Dear Mr. Berry,

I wanna thank you. I wanna thank you for turning your back on NYU and the New York literati so many years ago and returning to your Kentucky farm. I’m sure, if you had stayed, you would have been a prestigious New York City author and professor. Your experiences would have been experieces shared with millions of others. Do you agree out experiences pretty much build a box around what we write? I think best writing is from a place of real experience. Worst writing is conceptual and imagines the kind of writer we would like to be. Your writing synthesizes with your life. You speak basic truths (some given up way back, like childhood toys) with such authority that we are forced to crawl into the attic and begin going through old boxes. 
As a side, I recently carried your book “The Wheel” with me on a trip. On the plane home, I read from it, listened to the most recent album from the rapper Danny Brown and watched the first episode of the TV show “Atlanta”. These three streams merge in my own experience and give me tangible hope that imagination is not dead. 

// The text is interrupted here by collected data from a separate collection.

-- ==== Sys2Proof/Safety.lean ====
section
/-! DEFINITION. What counts as a safe run, and the words the claims are stated in: runs that no fault and no refusal ends,
the pieces of the state and what each command may write of it, acceptance of a descriptor and the record that answers it,
and the invariants. -/

namespace Sys2Proof.Machine

/-- A run from one state to another by the commands of a list, none of which ends in a fault or a refusal. -/
inductive SafeRun : State → List Instr → State → Prop where
  | none (s : State) : SafeRun s [] s
  | more {s t u : State} {c : Instr} {l : List Instr} (h : exec c s = .next t) (r : SafeRun t l u) : SafeRun s (c :: l) u

/-! ### The pieces of the state, and what a command may write -/

/-- The pieces of the state, one for every field: what a command may write is said as a list of them. -/
inductive Leaf where
  | pending | regs | inForce | vfRegs | mem | chk | bad | ctlSt | ctlPower | ctlHcause | ctlCommitted | ctlCLast
  | ctlCCause | ctlCBusy | ctlCSeq | ctlCErr | ctlWerr | ctlBootStep | ctlShort | ctlCores | ctlChannels | ctlRepRows
  | ctlRepCols | ctlRepSkip | ctlHoldReq | ctlHolding | ctlLatches | ctlStrapPos | ctlStrapSmba | ctlThermTrip
  | ctlRepDirty | hifRings | hifInflight | hifFences | hifPoll | hifConsNext | hifLinkWidth | hifLinkRate
  | hifLinkFlit | hifMsixTable | hifMsixPend | hifOwedVecs | hifInReset | hifOwed | dmaOps | dmaStops | dmaNextOpid
  | dmaLastRd | dmaLastWr | dmaRdEng | dmaWrEng | docCtxs | docAppends | docPolicies | docCancels | docReleases
  | docProgs | docGroups | docCgroups | docNextGroup | docOvercommit | docSuspended | docOwedNotices | curPages
  | curFrames | curMaps | curLimbo | curCows | curForks | curMoves | curLost | curLostCtx | curRetired | curStaged
  | curFreed | curFresh | tiersObjs | tiersPanels | tiersMaps | tiersMigs | tiersMoving | tiersT0used | tiersRepairs
  | tiersWriteQ | tiersObjRun | tiersObjWait | cores | chans | plinths | fins | outBases | annexQueue | annexRunning
  | annexBank0 | annexBank1 | annexFail | fabPorts | fabBeat | fabLinks | fabPlanes | fabSeen | fabSerial
  | fabPendNotices | fabQuiesces | fabMacsec | fabMacSend | fabAnnounced | fabCarMap | fabCarPend | fabCarLoads
  | fabCarWait | fabColls | fabArrivals | fabArrOrder | fabSentSlots | fabWindows | rasSources | rasQueue | rasW
  | rasCons | rasOvf | rasIntLeft | rasIntPend | rasIntEnd | catCounters | catRings | catWaits | catStarted
  | catFrozen | catFcause | catDumpBusy | catDumpFroze | catWdQuiet | catWbeat | catFenceWin | catSnaps | catTrace
  | secSt | secCause | secSlot | secTrial | secDebug | secImage | secSeeded | secGenKey | secTdis | secSessions
  | secSpdm | secIdes | secMeasured | secUpdate | secEvents | secEid | flashDir0 | flashDir1 | flashRep0 | flashRep1
  | flashRpmc | flashRpmcKey | flashCert1 | flashSlots | hubOps | nextOp | free | out
  deriving DecidableEq, Repr
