-- ==== Sys2Proof/Certificates/Slice0/Obligations.lean ====
section
/-! DEFINITION. The statements for the provers. -/

open Sys2Proof Sys2Proof.Machine

/-! ### The step -/

/-- With a command at the front of the queue, step is exec of that command on the state with the queue's rest; with an empty
queue the device idles (log 1). -/
def Obligations.StepRunsFront : Prop :=
  (∀ (c : Instr) (rest : List Instr) (s : State),
    step { s with pending := c :: rest } = exec c { s with pending := rest }) ∧
  (∀ s : State, s.pending = [] → step s = .next s)

/-- No command stops the device: every one answers a next state, in every state and for every operand. -/
def Obligations.EveryCommandGoesOn : Prop :=
  ∀ (c : Instr) (s : State), ∃ t, exec c s = .next t

/-- The frame of every command: of all the pieces of the state a command changes at most those the table writes names for
it. -/
def Obligations.CommandWrites : Prop :=
  ∀ (c : Instr) (s t : State), exec c s = .next t → s.Only (writes c) t

/-- What the state after reset holds, from the values the manual states: device state BOOT, no commit, no ring enabled, the beat
unit OFF, every handle entry FREE, every line untagged, every stream FREE, every page FREE, every window FREE, no spare
taken, every fence clear, no incident, every counter 0, every TDI unlocked (R88, R180, R196, R390, R446, R472, R484); and
the device memory in its canonical form, with every byte 0 (the model's choice, log 7). -/
def Obligations.ResetValues : Prop :=
  State.reset.ctl.st = .boot ∧ State.reset.ctl.committed = none ∧ State.reset.beatOff = true ∧
  (∀ r, r < 4096 → State.reset.flag .hifRcfg [r] 0 = false) ∧
  (∀ c e, ((State.reset.core c).handle e).st = .free ∧ ((State.reset.core c).handle e).gen = 0) ∧
  (∀ c l, Tbl.look (State.reset.core c).tags l 0 = 0) ∧
  (∀ k, (State.reset.ctx k).st = .free) ∧ (∀ n, (State.reset.page n).st = .free) ∧
  (∀ w, (State.reset.window w).st = .free) ∧
  (∀ c, c < 2048 → (State.reset.core c).phys = c / 256 * 264 + c % 256 ∧ (State.reset.core c).anyFence = false) ∧
  (∀ n, (State.reset.source n).count = 0) ∧ (∀ x i k, State.reset.counter x i k = 0) ∧ (∀ n, State.reset.tdi n = .unlocked) ∧ State.reset.MemOk

/-! ### Invariants -/

/-- R438 as an invariant: once the root key of the RPMC is programmed, no counter of it ever falls. That the reset which enrols
programs the key is the model's reading (log 38). -/
def Obligations.RpmcNeverFalls : Prop :=
  ∀ (n k : Nat) (s t : State), k < 5 → s.Rollback n k → step s = .next t → t.Rollback n k

/-- The invariant of RpmcNeverFalls holds from the first enrolment on: after the reset that programs the root key, every
counter stands at 0 or above. That the key is programmed then is the model's choice (log 38). -/
def Obligations.RpmcEnrolled : Prop :=
  ∃ t, exec (.deviceReset false .blank true 0 0) State.reset = .next t ∧ ∀ k, k < 5 → t.Rollback 0 k

/-- Every step keeps the device memory in its canonical form. -/
def Obligations.StepsKeepMemory : Prop :=
  ∀ s t : State, s.MemOk → step s = .next t → t.MemOk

I am thinking of a quote from one of your early essays:

“The pristine America that the first white man saw is a lost continent, sunk like Atlantis in the sea. The thought of what was here once and is gone forever will not leave me as long as I live. It is as though I walk knee-deep in its absence.”

The italics are mine. I hope you don’t mind. It’s such a powerful image. It reminds me that some thing’s absence can be just as influential as another thing’s presence if our imagination is sturdy enough to be aware of it.